26.1. How to create Workflow with StandardWorkflow help

Classes veles.znicz.standard_workflow.StandardWorkflow and veles.znicz.standard_workflow.StandardWorkflowBase are auxiliary classes for easy creation of Fully Connected or Convolutional Models.

The biggest problem for the beginner is the absence of knowledge about Units, their parameters, properties and linking abilities. The class veles.znicz.standard_workflow.StandardWorkflow is designed to help users by automating the process of Units integration.

26.1.1. Using StandardWorkflow. Setting parameters.

The simplest way to create a Model (Basics) which implements an algorithm (Machine Learning Algorithms) is to use veles.znicz.standard_workflow.StandardWorkflow. Create the file named “my_worflow.py” and import veles.znicz.standard_workflow.StandardWorkflow:

from veles.znicz.standard_workflow import StandardWorkflow

First, create run() function with load() and main() methods. It is mandatory for each workflow file. load() creates the instance of the specified workflow type and returns tuple (workflow, snapshot). main() initializes and runs it.

def run(load, main)
    load(StandardWorkflow)
    main()

Second, set workflow parameters. For the StandardWorkflow obligatory parameters are: layers or mcdnnic_topology, loader_name and loader_config. layers or mcdnnic_topology defines structure of Model. mcdnnic_topology is a way to set topology like in artical http://papers.nips.cc/paper/4824-imagenet-classification-with-deep-convolutional-neural-networks. layers is a list of dictionary with layers of Model. layers also defines parameters for each layer. To set parameters for mcdnnic_topology, use mcdnnic_parameters (see veles.znicz.samples.Lines.lines and veles.znicz.samples.Lines.lines_config). loader_name defines the name of Loader, which will be used to read the data. loader_config defines loader parameters. To set parameters, add them in load() function

def run(load, main)
    load(StandardWorkflow,
         loader_name="lmdb",
         loader_config={"train_path": "Desktop/ilsvrc12_train_lmdb"},
         layers=[{"type": "all2all_tanh"}, {"type": "softmax"}])
    main()

See supported parameters with descriptions and default values in Parameters of the StandardWorkflow.

Alternatively, it is possible to pass parameters using veles.config.Config (see manualrst_veles_using_configs) like in the example below.

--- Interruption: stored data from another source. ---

-- ==== Sys2Proof/Laws/PerInstr.lean ====
section
/-! SUPPORT. Facts about instructions as syntax, one lemma per constructor. -/

namespace Sys2Proof

/-- Whether an instruction is one of the event stream (formats CMD and EVT), not a transfer of the register-protocol unit. -/
def Instr.isEvent : Instr → Bool
  | .req => true
  | .setgain _ => true
  | .start => true
  | .stop => true
  | .setivl _ => true
  | .getivl => true
  | .tick => true
  | .drdy => true
  | .wrreg _ _ => false
  | .rdbyte _ => false
  | .rdblk _ _ => false

end Sys2Proof

namespace Sys2Proof.Laws

/-- The format of an instruction's encoding: an event of the stream, which every one of its operands makes well formed, or a
transfer whose first byte is a register's address (30_encoding R89 to R91, R101). -/
def Format.Statement (i : Instr) : Prop :=
  ∀ p : Params, (i.isEvent = true → i.wellFormed = true ∧ ∃ e, encode p i = .event e) ∧
  (i.isEvent = false → ∃ reg rest n, encode p i = .bus (.write (Machine.regAddr p reg :: rest)) ∨
    encode p i = .bus (.writeRead [Machine.regAddr p reg] n))

theorem Format.req : Format.Statement .req := fun _ => ⟨fun _ => ⟨rfl, _, rfl⟩, nofun⟩

theorem Format.setgain (g : GainIndex) : Format.Statement (.setgain g) := fun _ => ⟨fun _ => ⟨rfl, _, rfl⟩, nofun⟩

theorem Format.start : Format.Statement .start := fun _ => ⟨fun _ => ⟨rfl, _, rfl⟩, nofun⟩

theorem Format.stop : Format.Statement .stop := fun _ => ⟨fun _ => ⟨rfl, _, rfl⟩, nofun⟩

theorem Format.setivl (t : Interval) : Format.Statement (.setivl t) := fun _ => ⟨fun _ => ⟨rfl, _, rfl⟩, nofun⟩

theorem Format.getivl : Format.Statement .getivl := fun _ => ⟨fun _ => ⟨rfl, _, rfl⟩, nofun⟩

theorem Format.tick : Format.Statement .tick := fun _ => ⟨fun _ => ⟨rfl, _, rfl⟩, nofun⟩

theorem Format.drdy : Format.Statement .drdy := fun _ => ⟨fun _ => ⟨rfl, _, rfl⟩, nofun⟩

theorem Format.wrreg (reg : RegName) (v : Byte) : Format.Statement (.wrreg reg v) :=
  fun _ => ⟨nofun, fun _ => ⟨reg, [v], 0, .inl rfl⟩⟩

theorem Format.rdbyte (reg : RegName) : Format.Statement (.rdbyte reg) :=
  fun _ => ⟨nofun, fun _ => ⟨reg, [], 1, .inr rfl⟩⟩

theorem Format.rdblk (reg : RegName) (n : Nat) : Format.Statement (.rdblk reg n) :=
  fun _ => ⟨nofun, fun _ => ⟨reg, [], n, .inr rfl⟩⟩

end Sys2Proof.Laws
end

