-- ==== Sys2Proof/Tests/Slice0.lean ====
section
/-! SUPPORT. Checks on fixed values, each from a vector of spec/95_test_vectors.md or a worked-out rule of the spec, and for every
statement with hypotheses a state and operands that meet them. -/

namespace Sys2Proof.Tests

open Sys2Proof Sys2Proof.Machine

/-! ### Helpers -/

/-- A small state in a controller state, the timer armed exactly in CONTINUOUS, with interval 100 and scripted bus answers. -/
def inState (c : CtrlState) (answers : List BusAnswer) : State where
  params := .default
  regs := {
    ctrlState := c, armed := decide (c = .continuous), interval := 100#24, gainSet := false, gain := 0#3,
    lastModeValid := false, lastMode := .idle }
  events := []
  unitPort := none
  busAnswers := answers
  transfers := 0
  trace := []

/-- The same with one event waiting. -/
def withEvent (e : Event) (s : State) : State := { s with events := [e] }

/-- Some bus error. -/
def err0 : ErrInfo := ⟨⟨0, Nat.succ_pos _⟩⟩

def ack : BusAnswer := .done (.ok [])

def nak : BusAnswer := .done (.err err0)

/-- The block of W1. -/
def blockW1 : BusAnswer := .done (.ok [0x00#8, 0x64#8, 0x00#8, 0x32#8, 0x00#8, 0xC8#8])

/-- The controller state and the outputs a step leaves. -/
def shown : Host.Outcome State Fault Refusal → Option (CtrlState × List Output)
  | .next t => some (t.regs.ctrlState, t.trace)
  | .fault _ => none
  | .refused _ => none

/-- The state a step leaves, or the state `s`. -/
def nextOr (s : State) : Host.Outcome State Fault Refusal → State
  | .next t => t
  | .fault _ => s
  | .refused _ => s

def isNext : Host.Outcome State Fault Refusal → Bool
  | .next _ => true
  | .fault _ => false
  | .refused _ => false

theorem next_of_isNext {s : State} {o : Host.Outcome State Fault Refusal} (h : isNext o = true) : o = .next (nextOr s o) := by
  cases o with
  | next t => rfl
  | fault f => cases h
  | refused r => cases h

/-! ### WellFormed: the ill-formed RDBLK of R122 is refused, the boundaries are not -/

theorem test_wf_rdblk_zero : (Instr.rdblk .mode 0).wellFormed = false := by decide
theorem test_wf_rdblk_256 : (Instr.rdblk .mode 256).wellFormed = false := by decide
theorem test_wf_rdblk_bounds : (Instr.rdblk .mode 1).wellFormed = true ∧ (Instr.rdblk .mode 255).wellFormed = true := by decide

/-! ### Decoding: a word of every row, from V1, R88 and R89 to R95 -/

theorem test_decode_req : decodeTableWord 32 0x00000001 = some .req := by decide
theorem test_decode_setgain : decodeTableWord 32 0x00000072 = some (.setgain 7#3) := by decide
theorem test_decode_start : decodeTableWord 32 0x00000003 = some .start := by decide
theorem test_decode_stop : decodeTableWord 32 0x00000004 = some .stop := by decide
theorem test_decode_setivl : decodeTableWord 32 0xFFFFFF05 = some (.setivl 0xFFFFFF#24) := by decide
theorem test_decode_getivl : decodeTableWord 32 0x00000006 = some .getivl := by decide
theorem test_decode_tick : decodeTableWord 32 0x00000008 = some .tick := by decide
theorem test_decode_drdy : decodeTableWord 32 0x00000009 = some .drdy := by decide
theorem test_decode_wrreg : decode .default (.bus (.write [0x01#8, 0xA0#8])) = .ok (.wrreg .configB 0xA0#8) := by decide
theorem test_decode_rdbyte : decode .default (.bus (.writeRead [0x09#8] 1)) = .ok (.rdbyte .status) := by decide
theorem test_decode_rdblk : decode .default (.bus (.writeRead [0x03#8] 6)) = .ok (.rdblk .dataXMsb 6) := by decide

/-- The illegal words of V1, from the host port. -/
theorem test_decode_illegal :
    [0x00000000#32, 0x00000007#32, 0x00000008#32, 0x00000009#32, 0x0000000F#32, 0x00000011#32, 0x00000082#32, 0x00000102#32,
      0x00000095#32, 0x00000085#32, 0x80000003#32, 0x00000106#32].map (fun w => (decodeHost w).toOption) =
    List.replicate 12 none := by decide
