/-- The engines of a lane have been reconsidered for EXPOSE with the jobs as an event finds them (R85, R86, R168): where
no URGENT job is queued that could preempt one, and the lane's load leaves room for all three, EXPOSE has been sent for
every next job that was LOADED. -/
def Reconsidered (l : LaneId) (s t : State) : Prop :=
  (∀ n j, s.job? n = some j → j.state = .queued → j.cls = .normal) → loadOf s l ≤ 9 →
    ∀ e w, laneFed e = l → Loaded s e w →
      (t.engine e).ctx.next = some { w with stage := .exposeSent, timer := some s.limits.load }

/-- A waiting job is URGENT. -/
def IsUrgent (s : State) (w : WaitingCtx) : Prop := ∃ j, s.job? w.job = some j ∧ j.cls = .urgent

/-- EXPOSE has been sent for an engine's next job, with the correction of the engine's register record, which is the
job's applied correction now; the LOAD timer starts again (R85). -/
def exposed (e : EngineId) (w : WaitingCtx) (j : Job) (s : State) : State :=
  let o := (s.register e).correction
  ((s.modCtx e fun c => { c with next := some { w with stage := .exposeSent, timer := some s.limits.load } }).modJob
      w.job fun x => { x with applied := some o }).send (.expose e w.job j.attempt o)

/-- The colour-starved condition: every RUNNING engine is DRIFTED, one is RUNNING, and a COLOUR job is QUEUED (R106). -/
def ColourStarves (s : State) : Prop :=
  (∃ e, (s.engine e).status.mode = .running) ∧
  (∀ e, (s.engine e).status.mode = .running → (s.register e).state = .drifted) ∧
  ∃ n j, s.job? n = some j ∧ j.state = .queued ∧ j.colourNeed = .colour

/-! ### Coming to rest (R151, R159, R160) -/

/-- An engine has come to rest: its current context is empty, and its next holds no job that was sent EXPOSE (R160). -/
def engineRests (s : State) (e : EngineId) : Bool :=
  (s.engine e).ctx.current.isNone && !(s.engine e).ctx.next.any fun w => w.stage = .exposeSent

/-- Every engine has come to rest, every lane has its stopped gate set, and the sorter is not busy (R160). -/
def AtRest (s : State) : Prop :=
  (∀ e, engineRests s e = true) ∧ (∀ l, (s.lane l).gates.stopped = true) ∧ s.sorter.delivery = none

/-- Line control has evaluated the reached marks. While the line is STOPPING a lane with no load has its stopped gate
set (R159), every engine that has come to rest and every lane with its stopped gate set has its mark, and something is
still to come to rest (R160). In any other line state no mark is kept (R151). -/
structure RestMarked (s : State) : Prop where
  drained : s.line.state = .stopping → ∀ l, loadOf s l = 0 → (s.lane l).gates.stopped = true
  engines : s.line.state = .stopping → ∀ e : EngineId, engineRests s e = true → s.line.reachedEngines[e] = true
  lanes : s.line.state = .stopping → ∀ l : LaneId, (s.lane l).gates.stopped = true → s.line.reachedLanes[l] = true
  waits : s.line.state = .stopping →
    ¬ ((∀ e : EngineId, s.line.reachedEngines[e] = true) ∧ (∀ l : LaneId, s.line.reachedLanes[l] = true) ∧
      s.sorter.delivery = none)
  dropped : s.line.state ≠ .stopping →
    (∀ e : EngineId, s.line.reachedEngines[e] = false) ∧ ∀ l : LaneId, s.line.reachedLanes[l] = false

from veles.config import root
from veles.znicz.standard_workflow import StandardWorkflow


def run(load, main)
    load(StandardWorkflow,
         loader_name=root.my_workflow.loader_name,
         loader_config=root.my_workflow.loader,
         layers=root.my_workflow.layers)
    main()

For that define the parameters in my_workflow_config.py file.

from veles.config import root


root.my_workflow.update({
    "loader_name": "lmdb",
    "loader": {"train_path": "Desktop/ilsvrc12_train_lmdb"},
    "layers": [{"type": "all2all_tanh"}, {"type": "softmax"}]})

The workflow and the configuration file are ready to use.

Note

The parameters of the workflow (the regardless method used to set them) shall exactly match the parameters defined in the related class instance to which they are assigned. (in our example veles.znicz.loader.loader_lmdb.LMDBLoader) If wrong parameters are assigned to the Class instance, Veles will generate a warning or error.

26.1.2. Overriding create_workflow() in subclass of StandardWorkflow.

If, for some reason, you are not satisfied with the topology created by StandardWorkflow based on configuration parameters, the method veles.znicz.standard_workflow.StandardWorkflow.create_workflow() can be overridden to link Units in different order.

The default implementation of veles.znicz.standard_workflow.StandardWorkflow.create_workflow() in veles.znicz.standard_workflow.StandardWorkflow is presented below.

def create_workflow(self):
    # Add repeater unit
    self.link_repeater(self.start_point)

    # Add loader unit
    self.link_loader(self.repeater)

    # Add forwards units
    self.link_forwards(("input", "minibatch_data"), self.loader)

    # Add evaluator unit
    self.link_evaluator(self.forwards[-1])

    # Add decision unit
    self.link_decision(self.evaluator)

    # Add snapshotter unit
    self.link_snapshotter(self.decision)

    # Add gradient descent units
    self.link_gds(self.snapshotter)

    # Loop workflow
    self.link_loop(self.gds[0])

    # Add end_point unit
    self.link_end_point(self.snapshotter)
_images/standard_workflow_create_workflow.png

The method veles.znicz.standard_workflow.StandardWorkflow.create_workflow() consists of link functions calls, which links each unit with the previous one (the is an architectural and logical reason to link current unit with the previous one which explaned later). Previous unit (unit to link with) is passed as link function argument. Here is an example of link function, which links veles.znicz.mean_disp_normalizer.MeanDispNormalizer unit.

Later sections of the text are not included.